また、イエス・キリストは個人を救うだけではなく、やがてこの世界を正義をもって治めて下さる方です。この神の救いを伝えることが、聖書が書かれた目的であり、この神の救いを受け取るためにわたしたちは生かされ、この救いが伝えられるために世界はなお存在しているのです。「イエス・神の救い」という名前は、このようにわたしたちにとって一番大事なものを示しているのです。

この世に大切なものは多くありますが、わたしたちを永遠に救い、生かすのはこの名だけです。わたしたちは今日、この方を見上げ、そのみ名を心に刻むのです。 

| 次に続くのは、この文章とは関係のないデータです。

-- ==== Sys2Proof/Config.lean ====
section
/-! DEFINITION. The configuration record of 00_scope.md rule R2: the integer and real parameters,
the external library of 43_pwm_duty.md rules R142 to R148, the rounding operator of rule R4, and the
constraints the spec puts on them, over any representation of the real numbers (Machine/Num.lean). The
configuration of the machine is one opaque constant: whatever is proved holds for every configuration
that meets the constraints (log 4). -/

namespace Sys2Proof

/-- `PIState`, the state record of a PI controller (R21): the integrator term the core can zero, and
whatever else the library keeps. -/
structure PIState (R : Type) where
  integ : R
  rest : List R
  deriving DecidableEq, Repr, Inhabited

/-- The gain record of a PI controller (R147): "configurable proportional/integral/
clamp-with-anti-windup gains and output limits". -/
structure PIGains (S R : Type) where
  kp : S
  ki : S
  kAntiWindup : S
  outMin : R
  outMax : R
  deriving DecidableEq, Repr, Inhabited

/-- The external library (R142): total functions of their operands alone. -/
structure Library (S R : Type) where
  /-- R143 -/
  clarke : R → R → R → R × R
  /-- R144 -/
  park : R → R → R → R × R
  /-- R145 -/
  invpark : R → R → R → R × R
  /-- R146 -/
  svpwm : R → R → R × R × R
  /-- R148; no step of the core calls it -/
  sincos : R → R × R
  /-- R147: gains, state, measured, reference to output and new state -/
  piControl : PIGains S R → PIState R → R → R → R × PIState R
  /-- the initial value of the state fields other than `integ` (R21) -/
  piInitRest : List R

/-- The configuration record (R2), over the scales `S` and the real numbers `R` of a representation. -/
structure Config (S R : Type) where
  /-- the representation of the real numbers (log 1) -/
  real : Reals S R
  /-- `CW`, `AW`, `CTR_W` -/
  widths : Widths
  /-- `DECIM` -/
  decim : Nat
  /-- `DELTA_MAX` -/
  deltaMax : Nat
  /-- `AVG_W[0..3]`, index 0 = newest -/
  avgW0 : Nat
  avgW1 : Nat
  avgW2 : Nat
  avgW3 : Nat
  /-- `N_SETTLE` -/
  nSettle : Nat
  /-- `N_CAL` -/
  nCal : Nat
  /-- `PPER` -/
  pper : Nat
  /-- `POS_UPPER_TH` -/
  posUpperTh : Nat
  /-- `POS_LOWER_TH` -/
  posLowerTh : Nat
  /-- `LOCK_COUNT_FOR_LOCK_TIME` -/
  lockCount : Nat
  /-- `SLOW_DIV` -/
  slowDiv : Nat
  /-- `INACT_STOP_COUNT` -/
  inactStop : Nat
  /-- `INACT_WARN_COUNT` -/
  inactWarn : Nat
  /-- `CURRENT_OFFSET_MIN` -/
  offsetMin : R
  /-- `CURRENT_OFFSET_MAX` -/
  offsetMax : R
  /-- `CURRENT_GAIN`, a scale (log 1) -/
  currentGain : S
  /-- `T_SLOW`, a scale (log 1) -/
  tSlow : S
  /-- `ALIGN_ANGLE` -/
  alignAngle : R
  /-- `OL_IQ_REF` -/
  olIqRef : R
  /-- `STOP_SPEED_TH` -/
  stopSpeedTh : R
  /-- `STOP_MARGIN` -/
  stopMargin : R
  /-- `STOP_DEC_STEP` -/
  stopDecStep : R
  /-- `RAMP_STEP_DEFAULT` -/
  rampStepDefault : R
  /-- `VEL_CMD_DEFAULT` -/
  velCmdDefault : R
  /-- `VEL_CMD_STEP` -/
  velCmdStep : R
  /-- `VEL_CMD_MIN` -/
  velCmdMin : R
  /-- `VEL_CMD_MAX` -/
  velCmdMax : R
  /-- the rounding operator `rnd : Real -> NUM` of R4, from an exact real number to the value of NUM, the
  format NUM being the set of the real numbers it gives -/
  rnd : R → R
  /-- the external library -/
  lib : Library S R
  /-- `PI_D` -/
  gainsD : PIGains S R
  /-- `PI_Q` -/
  gainsQ : PIGains S R
  /-- `PI_VEL` -/
  gainsVel : PIGains S R

section
variable {S R : Type} [Field S] [AddCommGroup R] [Module S R]

/-- `AVG_WSUM`, the sum of the weights (R2). -/
def Config.avgWSum (c : Config S R) : Nat := c.avgW0 + c.avgW1 + c.avgW2 + c.avgW3

/-- Every count parameter fits the counters: `2^CTR_W >` each (last row of R2's integer table). -/
def Config.countsFit (c : Config S R) : Bool :=
  decide (c.decim < 2 ^ c.widths.ctr) && decide (c.nSettle < 2 ^ c.widths.ctr)
    && decide (c.nCal < 2 ^ c.widths.ctr) && decide (c.lockCount < 2 ^ c.widths.ctr)
    && decide (c.slowDiv < 2 ^ c.widths.ctr) && decide (c.inactStop < 2 ^ c.widths.ctr)
    && decide (c.inactWarn < 2 ^ c.widths.ctr)

/-- The constraints of R2's integer table (last column). -/
def Config.integersOk (c : Config S R) : Bool :=
  decide (1 ≤ c.widths.cw) && decide (c.deltaMax < 2 ^ c.widths.cw)
    && decide (125 * c.deltaMax < 2 ^ c.widths.aw) && decide (1 ≤ c.decim)
    && decide (0 < c.avgWSum) && decide (1 ≤ c.nCal) && decide (1 ≤ c.pper)
    && decide (300 < c.posLowerTh) && decide (c.posLowerTh < c.posUpperTh)
    && decide (c.posUpperTh < 65000) && decide (1 ≤ c.slowDiv)
    && decide (c.inactWarn < c.inactStop) && c.countsFit

/-- The constraints of R2's real table; then that the velocity limits are magnitudes (DEDUCED from R167,
log 25) and the order of the output limits without which R147's contract has no meaning (log 4). -/
def Config.realsOk (c : Config S R) : Bool :=
  c.real.le c.offsetMin c.offsetMax && c.real.lt 0 (c.real.ofScale c.tSlow) && c.real.le 0 c.olIqRef
    && c.real.le 0 c.stopMargin && c.real.lt 0 c.stopDecStep && c.real.lt 0 c.rampStepDefault
    && c.real.le c.velCmdMin c.velCmdDefault && c.real.le c.velCmdDefault c.velCmdMax
    && c.real.le 0 c.velCmdStep && c.real.le 0 c.velCmdMin
    && c.real.le c.gainsD.outMin c.gainsD.outMax && c.real.le c.gainsQ.outMin c.gainsQ.outMax
    && c.real.le c.gainsVel.outMin c.gainsVel.outMax

/-- Every parameter constraint of R2. A record that breaks one is refused: it cannot be the
configuration of the machine. -/
def Config.paramsOk (c : Config S R) : Bool := c.integersOk && c.realsOk

/-- `x` is a value of the format of NUM: `rnd` leaves it as it is. -/
def Config.Representable (c : Config S R) (x : R) : Prop := c.rnd x = x

/-- Every number of a PI state is a value of the format of NUM. -/
def Config.RepresentablePI (c : Config S R) (s : PIState R) : Prop :=
  c.Representable s.integ ∧ ∀ x ∈ s.rest, c.Representable x

/-- What a rounding operator onto a number format is taken to satisfy (DEDUCED, log 2: unsafe):
it is monotone and idempotent, 0 and the NUM parameters that registers are loaded from are values of
the format, and rounding near a full turn does not overshoot one (R5). `value` says which real number an
element of `R` is. -/
structure Config.RoundingOk (c : Config S R) (value : R → ℝ) : Prop where
  mono : ∀ x y : R, value x ≤ value y → value (c.rnd x) ≤ value (c.rnd y)
  idem : ∀ x : R, c.Representable (c.rnd x)
  zero : c.Representable 0
  offsetMin : c.Representable c.offsetMin
  offsetMax : c.Representable c.offsetMax
  rampStep : c.Representable c.rampStepDefault
  velCmdDefault : c.Representable c.velCmdDefault
  velCmdMin : c.Representable c.velCmdMin
  velCmdMax : c.Representable c.velCmdMax
  turn : value (c.rnd (c.rnd c.real.twoPi - c.real.twoPi)) < 2 * Real.pi

/-- The contract of the library that R147 states: the output of `pi_control` lies inside the output
limits of its gain record (log 20). -/
def Library.LimitsOk (lib : Library S R) (value : R → ℝ) : Prop :=
  ∀ (g : PIGains S R) (s : PIState R) (measured reference : R), value g.outMin ≤ value g.outMax →
    value g.outMin ≤ value (lib.piControl g s measured reference).1 ∧
      value (lib.piControl g s measured reference).1 ≤ value g.outMax

/-- `pi_control` is a function into NUM (R4, R21, R147): its output, the state it returns and the
library's initial state are values of the format, so that they are stored without `rnd` (log 3). -/
structure Config.PIFormatOk (c : Config S R) : Prop where
  output : ∀ (g : PIGains S R) (s : PIState R) (measured reference : R),
    c.Representable (c.lib.piControl g s measured reference).1
  state : ∀ (g : PIGains S R) (s : PIState R) (measured reference : R),
    c.RepresentablePI (c.lib.piControl g s measured reference).2
  initial : c.RepresentablePI ⟨0, c.lib.piInitRest⟩

/-- A configuration the model admits (R2). -/
structure Config.Valid (c : Config S R) (value : R → ℝ) : Prop where
  params : c.paramsOk = true
  rounding : c.RoundingOk value
  limits : c.lib.LimitsOk value
  format : c.PIFormatOk

/-- The reference model of R4 (row 15 of 93_implementation_defined.md): `rnd` is the identity. -/
def Config.ExactModel (c : Config S R) : Prop := ∀ x, c.rnd x = x

/-- The literals the source gives (R2, R3; row 20 of 93_implementation_defined.md), and the value the
table of R2 gives the three widths (log 5). -/
structure Config.SourceLiterals (c : Config S R) : Prop where
  widths : c.widths = .default
  decim : c.decim = 5
  inactStop : c.inactStop = 60000
  stopSpeedTh : c.stopSpeedTh = c.real.ofScale 110
  alignAngle : c.alignAngle = c.real.pi

/-! ### The informative library and the configurations of the tests -/

/-- The informative formulas of R152, with a value for the square root of 3 and a sine and cosine
given. Not normative: no claim about the machine rests on it. -/
def Library.informative [DecidableEq R] (r : Reals S R) (sqrt3 : S) (sincos : R → S × S) :
    Library S R where
  clarke a b _ := (a, (1 / sqrt3) • (a + (2 : S) • b))
  park alpha beta th :=
    ((sincos th).2 • alpha + (sincos th).1 • beta, (sincos th).2 • beta - (sincos th).1 • alpha)
  invpark d q th :=
    ((sincos th).2 • d - (sincos th).1 • q, (sincos th).1 • d + (sincos th).2 • q)
  svpwm alpha beta :=
    let half : S := 1 / 2
    let va := alpha
    let vb := (sqrt3 / 2) • beta - half • alpha
    let vc := -((sqrt3 / 2) • beta) - half • alpha
    let off := half • (r.max (r.max va vb) vc + r.min (r.min va vb) vc)
    (r.ofScale half + (va - off), r.ofScale half + (vb - off), r.ofScale half + (vc - off))
  sincos th := (r.ofScale (sincos th).1, r.ofScale (sincos th).2)
  piControl g s measured reference :=
    let err := reference - measured
    let u := g.kp • err + s.integ + g.ki • err
    let out := r.clamp u g.outMin g.outMax
    (out, ⟨if out = u then s.integ + g.ki • err else s.integ, s.rest⟩)
  piInitRest := []

/-- The parameters of 95_test_vectors.md (the column "used in tests" of R2; row G6 of
93_implementation_defined.md: examples, not properties of the hardware), in the exact model of R4, over
any representation of the real numbers and with any library. -/
def Config.testsWith (r : Reals S R) (lib : Library S R) : Config S R where
  real := r
  widths := .default
  decim := 5
  deltaMax := 1000
  avgW0 := 1
  avgW1 := 1
  avgW2 := 1
  avgW3 := 1
  nSettle := 4
  nCal := 4
  pper := 1000
  posUpperTh := 49152
  posLowerTh := 16384
  lockCount := 3
  slowDiv := 4
  inactStop := 3
  inactWarn := 2
  offsetMin := 0
  offsetMax := r.ofScale 2000
  currentGain := 1 / 1000
  tSlow := 5 / 1000
  alignAngle := r.pi
  olIqRef := r.ofScale (2 / 10)
  stopSpeedTh := r.ofScale 110
  stopMargin := r.ofScale 20
  stopDecStep := r.ofScale 50
  rampStepDefault := r.ofScale 5
  velCmdDefault := r.ofScale 300
  velCmdStep := r.ofScale 50
  velCmdMin := r.ofScale 150
  velCmdMax := r.ofScale 600
  rnd := fun x => x
  lib := lib
  gainsD := ⟨1, 1 / 10, 0, r.ofScale (-1), r.ofScale 1⟩
  gainsQ := ⟨1, 1 / 10, 0, r.ofScale (-1), r.ofScale 1⟩
  gainsVel := ⟨1 / 1000, 1 / 10000, 0, r.ofScale (-1 / 2), r.ofScale (1 / 2)⟩

theorem Library.informative_limits [DecidableEq R] {r : Reals S R} {scale : S →+* ℝ} {value : R → ℝ}
    (h : r.Sound scale value) (sqrt3 : S) (sincos : R → S × S) :
    (Library.informative r sqrt3 sincos).LimitsOk value := by
  intro g s m x hg
  simp only [Library.informative, Laws.value_clamp h]
  exact ⟨le_min (le_max_right _ _) hg, min_le_right _ _⟩

/-- In the exact model every number is a value of the format, so that what is left to ask of a
configuration is that its parameters and its library keep to their bounds. -/
theorem Config.ExactModel.valid {c : Config S R} {scale : S →+* ℝ} {value : R → ℝ}
    (hc : c.ExactModel) (h : c.real.Sound scale value) (params : c.paramsOk = true)
    (limits : c.lib.LimitsOk value) : c.Valid value where
  params := params
  rounding :=
    { mono := fun x y hxy => by rwa [hc, hc]
      idem := fun _ => hc _
      zero := hc _
      offsetMin := hc _
      offsetMax := hc _
      rampStep := hc _
      velCmdDefault := hc _
      velCmdMin := hc _
      velCmdMax := hc _
      turn := by
        rw [hc, hc, sub_self, h.zero]
        exact mul_pos two_pos Real.pi_pos }
  limits := limits
  format := ⟨fun _ _ _ _ => hc _, fun _ _ _ _ => ⟨hc _, fun _ _ => hc _⟩, ⟨hc _, fun _ _ => hc _⟩⟩

end

/-- The test configuration of 95_test_vectors.md over the numbers of the machine. Its sine and cosine are
exact at the angles 0, pi/2, pi and 3pi/2 only, and its square root of 3 is rounded to 16 places. -/
def Config.tests : Config ℚ Num :=
  .testsWith Num.reals <| .informative Num.reals (17320508075688772 / 10000000000000000) fun th =>
    if Num.reals.lt th (.ofRat 1) then (0, 1) else if Num.reals.lt th (.ofRat 2) then (1, 0)
    else if Num.reals.lt th (.ofRat 4) then (0, -1) else (-1, 0)

/-- The reference model of R4 over the real numbers themselves: `rnd` is the identity on `ℝ`, and the
library is that of R152 with the true square root of 3, sine and cosine. `CURRENT_GAIN`, `T_SLOW` and
every other real parameter of a `Config ℝ ℝ` may be any real number. -/
noncomputable def Config.exact : Config ℝ ℝ :=
  { Config.testsWith Reals.exact (.informative Reals.exact (Real.sqrt 3) fun th => (Real.sin th, Real.cos th))
    with inactStop := 60000 }

theorem Config.exact_exactModel : Config.exact.ExactModel := fun _ => rfl

theorem Config.exact_valid : Config.exact.Valid id := by
  refine Config.exact_exactModel.valid Laws.exact_sound ?_ (Library.informative_limits Laws.exact_sound _ _)
  have hi : Config.exact.integersOk = true := by decide +kernel
  have hr : Config.exact.realsOk = true := by
    simp only [Config.realsOk, Config.exact, Config.testsWith, Reals.lt, Reals.exact, Bool.and_eq_true,
      Bool.not_eq_true', decide_eq_true_eq, decide_eq_false_iff_not, id]
    norm_num
  rw [Config.paramsOk, hi, hr, Bool.and_self]

theorem Config.exact_literals : Config.exact.SourceLiterals := ⟨rfl, rfl, rfl, rfl, rfl⟩

/-- The test configuration with the source's inactivity literal: it shows that the constraints and
the literals can be met together. -/
def Config.sourceExample : Config ℚ Num := { Config.tests with inactStop := 60000 }

theorem Config.sourceExample_valid : Config.sourceExample.Valid Num.toReal :=
  Config.ExactModel.valid (fun _ => rfl) Laws.num_sound (by decide +kernel)
    (Library.informative_limits Laws.num_sound _ _)

theorem Config.sourceExample_literals : Config.sourceExample.SourceLiterals :=
  ⟨rfl, rfl, rfl, rfl, rfl⟩

/-- A configuration together with the facts R2 asks of it and the values the spec gives, over the numbers
that State can hold (log 1). -/
structure MachineConfig where
  cfg : Config ℚ Num := Config.sourceExample
  real : cfg.real = Num.reals := by exact rfl
  valid : cfg.Valid Num.toReal := by exact Config.sourceExample_valid
  literals : cfg.SourceLiterals := by exact Config.sourceExample_literals
  deriving Inhabited

/-- The configuration of the machine at hand. Nothing is known of it but its constraints and the values
the spec gives: every OPEN parameter, every library function and `rnd` are free (R2, R4, R142; log 4). -/
opaque Config.theMachine : MachineConfig

/-- The configuration record every rule reads (R2). Its widths are those the spec gives and its numbers
those of the machine, written out so that they compute. -/
def Config.machine : Config ℚ Num := { Config.theMachine.cfg with widths := .default, real := Num.reals }

theorem Config.machine_eq : Config.machine = Config.theMachine.cfg := by
  rw [Config.machine, ← Config.theMachine.literals.widths, ← Config.theMachine.real]

end Sys2Proof
end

イエスは神のみ子であり、最も偉大な方ですが、わたしたちにとって、とても親しい方です。この世では、地位の高い人には尊称や称号がつけられます。日本では今でも天皇の本名を公けの場で呼び捨てにしたら大問題になることでしょう。また多くの宗教の開祖や教祖も尊称や立派な法名で呼ばれます。そのように地位の高い人には決して気軽に近づけません。わたしたちからは遠い存在です。しかし、わたしたちは偉大な神のみ子を何の尊称をつけないで、親しみをこめて「イエス」と呼ぶことができるのです。誰よりも偉大なイエス・キリストは、また誰よりも謙遜で柔和な方です。最初にイエス様のもとに招かれたのは、当時もっとも社会的地位の低い羊飼いたちでした。それは誰でもキリストに出会うことができることを教えているのです。神様は、わたしたちが神の子を「敬して遠ざける」のではなく、親しく「イエス」と呼んで、いつもイエス様と共に歩むことを求めておられるのです。ですから今年も喜びをもってイエス様の名を呼び、イエス様と共に歩んでゆきたいと思います。

●神が付けた名

イエス様の名のもとに生きることは、最も確かなことです。なぜなら、イエスという名の名付け親は神であり、イエスの名に込められた神の意志は必ず実現するからです。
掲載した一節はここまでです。